START RECORDS FOR PROCESSING

-- ==== Sys2Proof/Tests/Slice0.lean ====
section
/-! SUPPORT. Tests of the model, and for every obligation with hypotheses a witness that meets them.

Words are written out bit by bit from spec/opcode_table.json; expected results are the worked examples of the operation
rules and 95_test_vectors.md, named in each docstring. -/

namespace Sys2Proof.Tests

open Sys2Proof Sys2Proof.Machine

/-! ### Parameters and small states -/

def params (n : Nat) (h : 1 ≤ n ∧ n ≤ 255) (m : ResyncMode) : Params :=
  { maxLen := { val := n, pos := h.1, le := h.2 }, chk := .reference, resync := m }

/-- `MAX_LEN` = 16, CURSOR. -/
def p16 : Params := params 16 (by decide) .cursor

/-- `MAX_LEN` = 16, RESCAN. -/
def p16r : Params := params 16 (by decide) .rescan

/-- `MAX_LEN` = 4, RESCAN. -/
def p4r : Params := params 4 (by decide) .rescan

/-- After RESET, with the given parameters. -/
def idle (p : Params) : State := { State.reset with cfg := p }

/-- After START. -/
def seeking (p : Params) : State := { idle p with run := .running }

/-- The log of a frame so far, in RESCAN mode. -/
def logged (p : Params) (l : List Byte) : List Byte := if p.resync = .rescan then l else []

/-- After FF. -/
def inAddress (p : Params) : State := { seeking p with state := .readAddress }

/-- After FF a. -/
def inLength (p : Params) (a : Byte) : State :=
  { seeking p with state := .readLength, addr_r := a, fbuf := logged p [a] }

/-- After FF 02 04. -/
def inMessage (p : Params) : State :=
  { seeking p with state := .readMessage, addr_r := 0x02, len_r := 4, rem := 4, fbuf := logged p [0x02, 0x04] }

/-- After FF 02 04 1B 01 01. -/
def inLastMessage (p : Params) : State :=
  { inMessage p with rem := 1, mbuf := [(0, 0x1B), (1, 0x01), (2, 0x01)], fbuf := logged p [0x02, 0x04, 0x1B, 0x01, 0x01] }

/-- After FF 02 04 1B 01 01 01, the header and Message of Scenario A. -/
def inChecksum (p : Params) : State :=
  { inMessage p with
    state := .readChecksum
    rem := 0
    mbuf := [(0, 0x1B), (1, 0x01), (2, 0x01), (3, 0x01)]
    fbuf := logged p [0x02, 0x04, 0x1B, 0x01, 0x01, 0x01] }

/-- After FF FF 01 FF (R132 corner c). -/
def inChecksumOfOnes (p : Params) : State :=
  { seeking p with state := .readChecksum, addr_r := 0xFF, len_r := 1, mbuf := [(0, 0xFF)], fbuf := logged p [0xFF, 0x01, 0xFF] }

/-- After FF 02 04 1B 01 01 01 DD: Scenario A's packet is pending. -/
def packetPending (p : Params) : State := { inChecksum p with state := .seekStart, pend := .pkt, fbuf := [] }

/-- An EOS has been consumed in SEEK_START. -/
def errorPending (p : Params) : State := { seeking p with pend := .err, erec := { ErrRec.zero with e_kind := .startNotFound } }

/-- A TERR has been consumed in SEEK_START. -/
def terminated (p : Params) : State :=
  { seeking p with run := .terminated, pend := .err, erec := { ErrRec.zero with e_kind := .transportError, e_tcode := 0x09 } }

/-- FF, then EOS. -/
def truncatedPending (p : Params) : State :=
  { errorPending p with erec := { ErrRec.zero with e_kind := .length, e_cause := .truncated, e_state := .readAddress } }

/-- After TERR in SEEK_START and its acceptance. -/
def delivered (p : Params) : State := { terminated p with pend := .none }

/-- R173's worked example: the queue holds 02 FF. -/
def replaying : State := { seeking p16r with rpl := [0x02, 0xFF] }

/-- The state with the given pins in the coming step. -/
def pins (s : State) (x : Sample) : State := { s with inputs := [x] }

/-- A field of the next state. -/
def after {α : Type} (r : Result) (f : State → α) : Option α :=
  match r with
  | .next s => some (f s)
  | .fault _ => none
  | .refused _ => none

/-- The refusal of a step. -/
def refusal (r : Result) : Option Refusal :=
  match r with
  | .next _ => none
  | .fault _ => none
  | .refused x => some x

/-! ### WellFormed refuses an ill-formed term for each check -/

theorem test_wf_seekSkip : (Instr.seekSkip 0xFF).wellFormed p16 = false := by decide

theorem test_wf_lenAccept_zero : (Instr.lenAccept 0x00).wellFormed p16 = false := by decide

theorem test_wf_lenAccept_above : (Instr.lenAccept 0x11).wellFormed p16 = false := by decide

theorem test_wf_lenReject_inRange : (Instr.lenReject 0x10).wellFormed p16 = false := by decide

theorem test_wf_replayByte_cursor : Instr.replayByte.wellFormed p16 = false := by decide

/-! ### Decoding: the words of opcode_table.json -/

def ctx (st : FrameState) : Context := { run := .running, pend := .none, state := st, cfg := p16, check := some 0xDD }

theorem test_decode_seekSkip : decodeEvent (ctx .seekStart) 0b0000010010#10 = .seekSkip 0x12 := by decide

theorem test_decode_seekSync : decodeEvent (ctx .seekStart) 0b0011111111#10 = .seekSync := by decide

theorem test_decode_seekEos : decodeEvent (ctx .seekStart) 0b0110100101#10 = .seekEos 0xA5 := by decide

theorem test_decode_addrLatch : decodeEvent (ctx .readAddress) 0b0011111111#10 = .addrLatch 0xFF := by decide

theorem test_decode_lenAccept : decodeEvent (ctx .readLength) 0b0000010000#10 = .lenAccept 0x10 := by decide

theorem test_decode_lenReject : decodeEvent (ctx .readLength) 0b0000010001#10 = .lenReject 0x11 := by decide

theorem test_decode_msgStore : decodeEvent (ctx .readMessage) 0b0000011011#10 = .msgStore 0x1B := by decide

theorem test_decode_chkPass : decodeEvent (ctx .readChecksum) 0b0011011101#10 = .chkPass 0xDD := by decide

theorem test_decode_chkFail : decodeEvent (ctx .readChecksum) 0b0011011100#10 = .chkFail 0xDC := by decide

theorem test_decode_frameEos : decodeEvent (ctx .readMessage) 0b0100000000#10 = .frameEos 0x00 := by decide

theorem test_decode_transportError : decodeEvent (ctx .readMessage) 0b1000001001#10 = .transportError 0x09 := by decide

theorem test_decode_rsvKind : decodeEvent (ctx .seekStart) 0b1100000000#10 = .rsvKind 0x00 := by decide

theorem test_decode_reset : (decodeControl (ctx .seekStart) 0b1101#4).toOption = some (.reset true false true) := by decide

theorem test_decode_start :
    (decodeControl { ctx .seekStart with run := .idle } 0b0111#4).toOption = some (.start true true) := by decide

theorem test_decode_start_ignored : (decodeControl (ctx .seekStart) 0b0100#4).toOption = none := by decide

theorem test_decode_pktAccept :
    (decodeControl { ctx .seekStart with pend := .pkt } 0b0111#4).toOption = some (.pktAccept true true) := by decide

theorem test_decode_errAccept :
    (decodeControl { ctx .seekStart with pend := .err } 0b0011#4).toOption = some (.errAccept false true) := by decide

theorem test_decode_tableWord_wide : decodeTableWord 16 0x400 = none := by decide

theorem test_decode_tableWord_width : decodeTableWord 24 0x012 = none := by decide

/-- A table word placed by `withFetchWord` is what the first step after reset runs. -/
theorem test_fetch_sync : after (step (State.reset.withFetchWord 16 0x0FF)) (·.state) = some .readAddress := by decide

theorem test_fetch_errAccept : after (step (State.reset.withFetchWord 8 0x1)) (·.delivered.length) = some 1 := by decide

/-! ### One step of each operation -/

/-- R100's worked example. -/
theorem test_seekSkip : step (pins (seeking p16) (.ofByte 0x12)) = .next (seeking p16) := rfl

/-- R101: the fields of an earlier frame are cleared. -/
theorem test_seekSync :
    after (step (pins { packetPending p16 with pend := .none } (.ofByte 0xFF))) (fun t => (t.state, t.addr_r, t.len_r)) =
      some (.readAddress, 0x00, 0x00) := by decide

/-- R102's worked example. -/
theorem test_seekEos :
    after (step (pins (seeking p16) (.ofEvent 0x100#10))) (fun t => (t.pend, t.erec.e_kind, t.erec.e_state, t.state)) =
      some (.err, .startNotFound, .seekStart, .seekStart) := by decide

/-- R101 case b, R110: the second FF is the Address. -/
theorem test_addrLatch :
    after (step (pins (inAddress p16) (.ofByte 0xFF))) (fun t => (t.addr_r, t.state)) = some (0xFF, .readLength) := by decide

/-- R111's worked example. -/
theorem test_lenAccept :
    after (step (pins (inLength p16 0x02) (.ofByte 0x04))) (fun t => (t.len_r, t.rem, t.state)) =
      some (0x04, 0x04, .readMessage) := by decide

END RECORDS FOR PROCESSING

→ TASK DESCRIPTION: Which lines above run from the one containing "theorem test_decode_lenAccept : decodeEvent" to the one containing "theorem test_decode_tableWord_wide : decodeTableWord"? Give them again exactly, both ends included.

→ RESPONSE TO THE EXERCISE:
theorem test_decode_lenAccept : decodeEvent (ctx .readLength) 0b0000010000#10 = .lenAccept 0x10 := by decide

theorem test_decode_lenReject : decodeEvent (ctx .readLength) 0b0000010001#10 = .lenReject 0x11 := by decide

theorem test_decode_msgStore : decodeEvent (ctx .readMessage) 0b0000011011#10 = .msgStore 0x1B := by decide

theorem test_decode_chkPass : decodeEvent (ctx .readChecksum) 0b0011011101#10 = .chkPass 0xDD := by decide

theorem test_decode_chkFail : decodeEvent (ctx .readChecksum) 0b0011011100#10 = .chkFail 0xDC := by decide

theorem test_decode_frameEos : decodeEvent (ctx .readMessage) 0b0100000000#10 = .frameEos 0x00 := by decide

theorem test_decode_transportError : decodeEvent (ctx .readMessage) 0b1000001001#10 = .transportError 0x09 := by decide

theorem test_decode_rsvKind : decodeEvent (ctx .seekStart) 0b1100000000#10 = .rsvKind 0x00 := by decide

theorem test_decode_reset : (decodeControl (ctx .seekStart) 0b1101#4).toOption = some (.reset true false true) := by decide

theorem test_decode_start :
    (decodeControl { ctx .seekStart with run := .idle } 0b0111#4).toOption = some (.start true true) := by decide

theorem test_decode_start_ignored : (decodeControl (ctx .seekStart) 0b0100#4).toOption = none := by decide

theorem test_decode_pktAccept :
    (decodeControl { ctx .seekStart with pend := .pkt } 0b0111#4).toOption = some (.pktAccept true true) := by decide

theorem test_decode_errAccept :
    (decodeControl { ctx .seekStart with pend := .err } 0b0011#4).toOption = some (.errAccept false true) := by decide

theorem test_decode_tableWord_wide : decodeTableWord 16 0x400 = none := by decide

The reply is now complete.